Senate Bill 23-98 would require that companies like Uber and Lyft, as well as popular delivery services, show customers and drivers how much of the payment for a ride goes to the driver and how much the company itself takes before the customer can give a tip.
Lawmakers say this change would allow drivers to be better informed about the trips and deliveries they take and increase awareness to consumers about where their money is going as rideshare costs increase in cities like Denver.
If the bill passes, those apps would be required to display those take rates, as well as ride destinations and offers made to other drivers for the same job.
“It’s about transparency. Companies would have to disclose the take rates to the drivers and customers before it happens. Sometimes that is not disclosed to a driver before we accept a ride,” said Brian Winkler, a driver for Uber Eats and organizer for Colorado Independent Drivers United, Communication Workers of America Local 7777.
Drivers and supporters of the measure rallied at the Capitol on Monday with Democratic bill sponsors Sen. Robert Rodriguez of Denver, Rep. Stephanie Vigil of Colorado Springs — who is the first gig-app worker to join the Legislature — and Rep. Jennifer Bacon of Denver.
“The bill will finally give us some insight into what gig workers are really earning and provide a process for drivers to challenge unfair or discriminatory terminations,” Rodriguez said in a statement. “When rideshare and delivery companies don’t provide information on fares, rates, or expenses to drivers, it’s not only taking resources from independent drivers and their families but from Colorado communities.”
Hamouda Ahmed has driven for Uber and Lyft for six years and said the quality of working for those companies has declined in recent years. For an $80 ride from downtown to the airport, for example, he said he might take home $19. That low payout, and unpredictability of driving for the apps, make it hard for Ahmed to plan for everyday life expenses.
“I’m working full time. Sometimes it is 12 hours, sometimes it is 14 hours (a day),” he said. “Uber makes drivers like slaves. You just cannot make the money.”
Recourse for deactivated drivers
The bill would also require companies to give more information to drivers who get deactivated from the platform and give them a better process to appeal the decision. It would give the company 10 days to let the affected driver know why they were deactivated and would allow drivers 180 days to seek a review of the deactivation by requesting a hearing with the Colorado Department of Labor and Employment.
“Currently, Uber and Lyft will deactivate drivers because of a complaint from a customer and not do a proper investigation,” Winkler said. “This leaves people extremely vulnerable. Lots of our drivers buy their car specifically to do this. When they get deactivated, they are left in limbo.”

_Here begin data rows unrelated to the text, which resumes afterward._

/-! ### A host whose accesses are well formed -/

theorem Access.wellFormed_iff {a : Access} : a.wellFormed = true ↔
    a.width = .bits 32 ∧ a.off.extractLsb' 0 2 = 0#2 ∧
      ((a.write = true ∧ a.off = 0x00#8) ∨ (a.write = false ∧ (a.off = 0x04#8 ∨ a.off = 0x08#8)) ∨
        (0x40 ≤ a.off.toNat ∧ a.off.toNat ≤ 0x7F)) := by
  cases write : a.write <;>
    simp [Access.wellFormed, Access.width32, Access.aligned, Access.mapped, write, and_assoc, or_assoc]

theorem performAccess_of_wellFormed {a : Access} (wf : a.wellFormed = true) (s : State) : ∃ t, performAccess a s = .next t := by
  obtain ⟨i, -, performed⟩ | ⟨-, -, fault⟩ := performAccess_cases a s
  · obtain ⟨t, completes⟩ := exec_completes i s
    exact ⟨t, performed.trans completes⟩
  · obtain ⟨width, aligned, mapped⟩ := Access.wellFormed_iff.mp wf
    have listed := (accessErrorForExactlyTheListedAccesses a s).mp fault
    -- R52's map and R199's list exclude each other.
    grind

/-- A HOST turn takes actions off the front of `pending`, if any. -/
theorem hostTurn_pending {s t : State} (h : hostTurn s = .next t) : t.pending <:+ s.pending := by
  obtain ⟨-, rfl⟩ | ⟨a, rest, i, hp, -, hx⟩ | ⟨rest, hp, -, -, -, left⟩ := hostTurn_cases h
  · exact List.suffix_refl _
  · obtain ⟨left, -⟩ := exec_update hx
    rw [left, hp]
    exact List.suffix_cons _ _
  · rw [left, hp]
    split
    · exact List.suffix_refl _
    · exact List.suffix_cons _ _

theorem hostTurn_of_wellFormed {s : State} (wf : s.accessesWellFormed) : ∃ t, hostTurn s = .next t := by
  cases hp : s.pending with
  | nil => exact ⟨s, hostTurn_done hp⟩
  | cons x rest =>
    cases x with
    | access a =>
      obtain ⟨t, performed⟩ := performAccess_of_wellFormed (wf (.access a) (by simp [hp])) { s with pending := rest }
      exact ⟨t, by rw [← performed, hostTurn, hp]⟩
    | poll => exact ⟨_, hostTurn_poll hp⟩

/-- R33, I1: while BUSY = 1 the ENGINE has a round to perform. -/
theorem engineRound_of_I1 {s : State} (i1 : s.hce.I1) : ∃ h, engineRound s = .next (s.withHce h) := by
  cases busy : s.hce.busy with
  | false => exact ⟨s.hce, engineRound_idle busy⟩
  | true => exact ⟨_, engineRound_busy busy ⟨s.hce.rnd.toNat, Nat.lt_succ_of_le (i1 busy)⟩ rfl⟩

theorem takeTurn_of_wellFormed {s : State} (u : Turn) (i1 : s.hce.I1) (wf : s.accessesWellFormed) :
    ∃ t, takeTurn u s = .next t ∧ t.accessesWellFormed := by
  cases u with
  | host =>
    obtain ⟨t, turn⟩ := hostTurn_of_wellFormed wf
    exact ⟨t, turn, fun x left => wf x ((hostTurn_pending turn).subset left)⟩
  | engine =>
    obtain ⟨h, turn⟩ := engineRound_of_I1 i1
    exact ⟨_, turn, wf⟩
  | reset => exact ⟨_, rfl, wf⟩

/-- Settles O44: of the invariants I1 is what the ENGINE's turn needs; the HOST's needs accesses that O6 does not list. -/
theorem wellFormedAccessesNeverFault : Obligations.WellFormedAccessesNeverFault := by
  intro s inv wf
  obtain ⟨i1, -⟩ := inv
  obtain ⟨u, turns, -, turn⟩ | ⟨-, turn⟩ := step_turn s
  · rw [turn]
    exact takeTurn_of_wellFormed (s := { s with schedule := turns }) u i1 wf
  · rw [turn]
    exact takeTurn_of_wellFormed _ i1 wf

/-! ### WR_CMD, R190 -/

theorem decodeCommand_of_masked {v : Word} (masked : v &&& 0xFFFF00FF#32 = 0x00000002#32) :
    decodeCommand v = some (.append (v.extractLsb' 8 8)) :=
  decodeCommand_eq_some_iff.mpr (eq_cmdWord_of_rowAppend_hit (decide_eq_true masked))

theorem decodeCommand_eq_none {v : Word} (nop : v ≠ 0x00000000#32) (clear : v ≠ 0x00000001#32)
    (append : v &&& 0xFFFF00FF#32 ≠ 0x00000002#32) (pack : v ≠ 0x00000003#32) (start : v ≠ 0x00000004#32) :
    decodeCommand v = none := by
  have no_append : rowAppend.hit v = false := decide_eq_false append
  rw [decodeCommand_eq_none_iff]
  simp [cmdRows, rowNop_hit, rowClear_hit, rowPack_hit, rowStart_hit, *]

/-- Settles O22: each word by what it decodes to, and a write of another width is not decoded. -/
theorem commandWritePerformsItsCommand : Obligations.CommandWritePerformsItsCommand := by
  refine ⟨rfl, fun width v s narrow => performAccess_error (decodeAccess_of_width narrow) s,
    fun v s => ⟨exec_completes _ s, ?_, ?_, ?_, ?_, ?_, ?_⟩⟩
  · rintro rfl; exact exec_wrCmd_legal (decodeCommand_encodeCommand .nop) s
  · rintro rfl; exact exec_wrCmd_legal (decodeCommand_encodeCommand .clear) s
  · intro masked; exact exec_wrCmd_legal (decodeCommand_of_masked masked) s
  · rintro rfl; exact exec_wrCmd_legal (decodeCommand_encodeCommand .pack) s
  · rintro rfl; exact exec_wrCmd_legal (decodeCommand_encodeCommand .start) s
  · intro nop clear append pack start
    exact exec_wrCmd_illegal (decodeCommand_eq_none nop clear append pack start) s

/-! ### Reads of RESULT and W, and writes of W, R192, R194 and R195 -/

/-- Settles O24: both reads are accepted in every state and return the register as it stands. -/
theorem resultAndBlockReadsReturnTheRegister : Obligations.ResultAndBlockReadsReturnTheRegister :=
  fun _ => ⟨rfl, fun _ _ => rfl⟩

theorem Hce.writeW_getElem (h : Hce) (k : BitVec 4) (v : Word) {j : Nat} (lt : j < 16) :
    (h.writeW k v).w[j] = if j = k.toNat then v else h.w[j] := by
  simp only [Hce.writeW_w, Vector.getElem_set, eq_comm]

That is what Uber driver Suliman Adam said happened to him. In 2018, a customer sent a complaint that Adam drove drunk. He said he had not. Last June, another customer made a similar complaint, which led to the permanent deactivation of his Uber account. He is now left with a $900 monthly car payment on the vehicle he purchased to drive for Uber.

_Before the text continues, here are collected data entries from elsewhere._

theorem exists_step (s : State) : ∃ t, step s = .next t := by
  rcases step_cases s with ⟨-, -, e⟩ | ⟨-, -, e⟩ | ⟨w, rest, -, -, e⟩ | ⟨w, rest, -, -, e⟩ | ⟨rest, -, e⟩ |
      ⟨rest, -, e⟩ | ⟨q, rest, -, e⟩ | ⟨rest, -, e⟩ | ⟨rest, -, e⟩ <;> rw [e]
  · exact exists_loadStep _
  · exact exists_drainStep _
  · exact exists_acceptCommand _ _
  · exact exists_loadStep _
  · exact exists_loadStep _
  · exact exists_drainStep _
  all_goals exact ⟨_, rfl⟩

/-- The meaning of a command is what the port makes of its word (30_encoding.md R63, R65). -/
theorem exec_eq_acceptCommand (i : Instr) (s : State) : exec i s = acceptCommand (encode i) s :=
  (acceptCommand_legal (decode_encode i) s).symm

/-- What a command leaves: CFG, unless it is an INIT, and what is not the command's (43_init.md R154). -/
theorem acceptCommand_leaves {w : Word} {s t : State} (h : acceptCommand w s = .next t) :
    (decode w = .ok .init ∨ t.cfg = s.cfg) ∧ t.par = s.par ∧ t.out = s.out ∧ t.samples = s.samples ∧
      t.moves = s.moves ∧ t.ports = s.ports := by
  rcases acceptCommand_cases w s with
    ⟨st, -, e⟩ | ⟨thr, -, e⟩ | ⟨hw, -, -, e⟩ | ⟨ch, thr, -, -, -, e⟩ | ⟨ch, -, -, -, -, e⟩ <;>
    obtain rfl : _ = t := by simpa [e] using h
  case inr.inr.inl => exact ⟨.inl hw, rfl, rfl, rfl, rfl, rfl⟩
  all_goals exact ⟨.inr rfl, rfl, rfl, rfl, rfl, rfl⟩

/-! ### The fields of a response word (30_encoding.md R66) -/

theorem responseWord_zeros (st : Status) (f : Frame) : (responseWord st f).extractLsb' 19 13 = 0 := by
  rw [responseWord, BitVec.extractLsb'_append_eq_of_le (by decide)]
  exact BitVec.extractLsb'_append_eq_left

theorem responseWord_status (st : Status) (f : Frame) : (responseWord st f).extractLsb' 16 3 = st.code := by
  rw [responseWord, BitVec.extractLsb'_append_eq_of_le (by decide)]
  exact BitVec.extractLsb'_append_eq_right

theorem responseWord_frame (st : Status) (f : Frame) : (responseWord st f).extractLsb' 0 16 = f :=
  BitVec.extractLsb'_append_eq_right

theorem Status.code_le (st : Status) : st.code.toNat ≤ 4 := by cases st <;> decide

/-! ### What a step answers -/

/-- From `s` to `t` one response is presented and joins the observation (00_scope.md R13). -/
def Answers (st : Status) (f : Frame) (s t : State) : Prop :=
  t.rsp = some (responseWord st f) ∧ t.responses = s.responses ++ [responseWord st f]

/-- From `s` to `t` nothing is presented and the observed responses stay. -/
def StaysQuiet (s t : State) : Prop := t.rsp = none ∧ t.responses = s.responses

theorem loadStep_answers {s t : State} (hq : s.rsp = none) (h : loadStep s = .next t) :
    StaysQuiet s t ∨ Answers .ok 0 s t := by
  rcases loadStep_cases h with ⟨-, rfl⟩ | ⟨-, -, rfl⟩ | ⟨-, -, rfl⟩
  · exact .inl ⟨hq, rfl⟩
  · exact .inl ⟨hq, rfl⟩
  · exact .inr ⟨rfl, rfl⟩

theorem drainStep_staysQuiet {s t : State} (hq : s.rsp = none) (h : drainStep s = .next t) : StaysQuiet s t := by
  rcases drainStep_cases h with ⟨-, rfl⟩ | ⟨-, -, rfl⟩ <;> exact ⟨hq, rfl⟩

/-- Every command but an accepted LOAD is answered at once, and only ENCODE with a frame. -/
theorem acceptCommand_answers {w : Word} {s t : State} (hq : s.rsp = none) (h : acceptCommand w s = .next t) :
    StaysQuiet s t ∨ (∃ st, Answers st 0 s t) ∨
      ∃ thr, decode w = .ok (.encode thr) ∧ Answers .ok (encodeFrame thr) s t := by
  rcases acceptCommand_cases w s with
    ⟨st, -, e⟩ | ⟨thr, hw, e⟩ | ⟨-, -, -, e⟩ | ⟨ch, thr, -, -, -, e⟩ | ⟨ch, -, -, -, -, e⟩ <;>
    obtain rfl : _ = t := by simpa [e] using h
  · exact .inr (.inl ⟨st, rfl, rfl⟩)
  · exact .inr (.inr ⟨thr, hw, rfl, rfl⟩)
  · exact .inr (.inl ⟨.ok, rfl, rfl⟩)
  · exact .inl ⟨hq, rfl⟩
  · exact .inr (.inl ⟨.ok, rfl, rfl⟩)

“Every time I call Uber, they tell me there is not any way (to reactivate),” Adam said. “Every time I ask them how they only look at one side. How do you know that I was drinking?”
Lyft said they have already taken many of the bill’s provisions into consideration.

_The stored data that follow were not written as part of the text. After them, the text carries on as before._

-- ==== Sys2Proof/Machine/Fields.lean ====
section
/-! DEFINITION.  Every named field of every register table of spec/, as a bit
range at an offset: the offset is within the block of the register (the Heath's
own space, one Sward, or one Tussock or Verge), and an indexed register takes
its indices as arguments.  The docstring of a field gives its table, its access
code (Table 0.6) and its reset value. -/

namespace Sys2Proof.Machine

/-- A field of a register: `wid` bits from bit `lo` of the word at offset `off`
of its block. -/
structure Fld where
  off : Nat
  lo : Nat
  wid : Nat
  deriving DecidableEq, Repr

“Fair deactivations and pay transparency are important issues. That’s why we have an appeals process in place for when drivers feel they have been unfairly deactivated. We also introduced Upfront Pay in Colorado last year, so drivers could have more ride and earnings information ahead of accepting a ride,” Lyft spokesperson CJ Macklin wrote in an email.
Lyft also provides its drivers with a weekly summary of the number of rides, total earnings and total amount riders paid. The company argues that this encourages drivers to account for the larger picture of their work instead of individual rides. Spokespeople from both Lyft and Uber said they plan to engage with lawmakers and drivers about this legislation.Lyft says its policy is to investigate every safety report it receives. If a driver disagrees with a decision, they can ask for it to be reviewed.
“We look forward to engaging with lawmakers on these topics and exploring how to strengthen them further in a way that doesn’t inadvertently hurt our rider and driver communities,” Macklin wrote.
The bill was assigned to the Senate Business, Labor and Technology Committee and does not yet have a hearing date.